Senior Application Security Engineer

What will be my impact?

At FalconX, you’ll help create a more open financial system. In building the trading, credit and custody infrastructure, we are enabling thousands more institutions to enter the market and support a more open and accessible financial system. The world’s largest financial institutions from Wall Street to Silicon Valley will turn to you for products that provide unparalleled seamless, efficient and secure access to the cryptocurrency sector.

Job Summary:

As an Application Security Architect, you will be responsible for designing, implementing, and maintaining secure software development practices within our organization.

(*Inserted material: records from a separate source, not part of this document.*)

/-- Every invariant together. -/
def everyTest (s : State) : Bool :=
  storesTest s && chainsTest s && holdersTest s && receiverTest s && transmitterTest s && streamsTest s && linkTest s &&
    noticesTest s && boundsTest s

/-- Every invariant of Safety.lean. -/
def EveryInvariant (s : State) : Prop :=
  StoresOk s ∧ ChainsFit s ∧ HoldersOk s ∧ ReceiverOk s ∧ TransmitterOk s ∧ StreamsOk s ∧ LinkOk s ∧ NoticesOk s ∧
    BoundsOk s

theorem everyInvariant_of_test {s : State} (h : everyTest s = true) : EveryInvariant s := by
  simp only [everyTest, Bool.and_eq_true] at h
  obtain ⟨⟨⟨⟨⟨⟨⟨⟨h1, h2⟩, h3⟩, h4⟩, h5⟩, h6⟩, h7⟩, h8⟩, h9⟩ := h
  exact ⟨storesOk_of_test h1, chainsFit_of_test h2, holdersOk_of_test h3, receiverOk_of_test h4,
    transmitterOk_of_test h5, streamsOk_of_test h6, linkOk_of_test h7, noticesOk_of_test h8, boundsOk_of_test h9⟩

end Sys2Proof.Machine
end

You will work closely with software developers and other team members to ensure that our applications are secure, and you will be a key member of our security team.

Key Responsibilities:

• You will be the primary security expert for multiple product lines, and act as the point of contact for engineering and security.
• Perform architecture reviews, participate in security code reviews, and perform penetration testing against products prior to shipping.
• Support engineering with implementing security fixes, ensuring security scanners are utilized correctly, and develop strategies to proactively secure the architecture. 
• Review development frameworks for security functionality, consistency, and uplift opportunities.
• Create threat models for products, and leverage them to prioritize remediations based on risk impact.
• Educate and train product teams on security topics and skills to extend AppSec’s reach by deputizing product teams to help themselves.

Requirements:

• Bachelor's degree in Computer Science or a related field
• 5+ years of experience in application security or a related field in crypto, FinTech or HealthTech
• Strong understanding of secure software development practices and technologies, including experience with threat modeling and secure coding standards
• Experience with code reviews and security assessments
• Proficiency in at least one programming language, such as Java, C#, or Python
• Experience with web application security, including experience with common vulnerabilities such as SQL injection and cross-site scripting (XSS)
• Strong communication and collaboration skills, with the ability to work effectively with cross-functional teams
• CISSP, OSCP, or other relevant security certifications a plus

You look like:

• Having a history exhibiting high quality execution in our core competencies will help your case.
• Our technical space spans many Protocols, Languages, and Frameworks. Proficiency in OpenSAMM or BSIMM is required. 
• Penetration testing experience both hands-on and collaborating with third parties is required. 
• Application Security experience in blockchain space is nice to have. 
• As a security partner, we expect you to be capable of shifting between executing on reviews, writing standards, and writing code.
  
  

Base pay for this role is expected to be between $190,000 and $225,000. This expected base pay range is based on information at the time this post was generated. This role will also be eligible for other forms of compensation such as a performance linked bonus, equity, and a competitive benefits package. Actual compensation for a successful candidate will be determined based on a number of factors such as skillset, experience, and qualifications.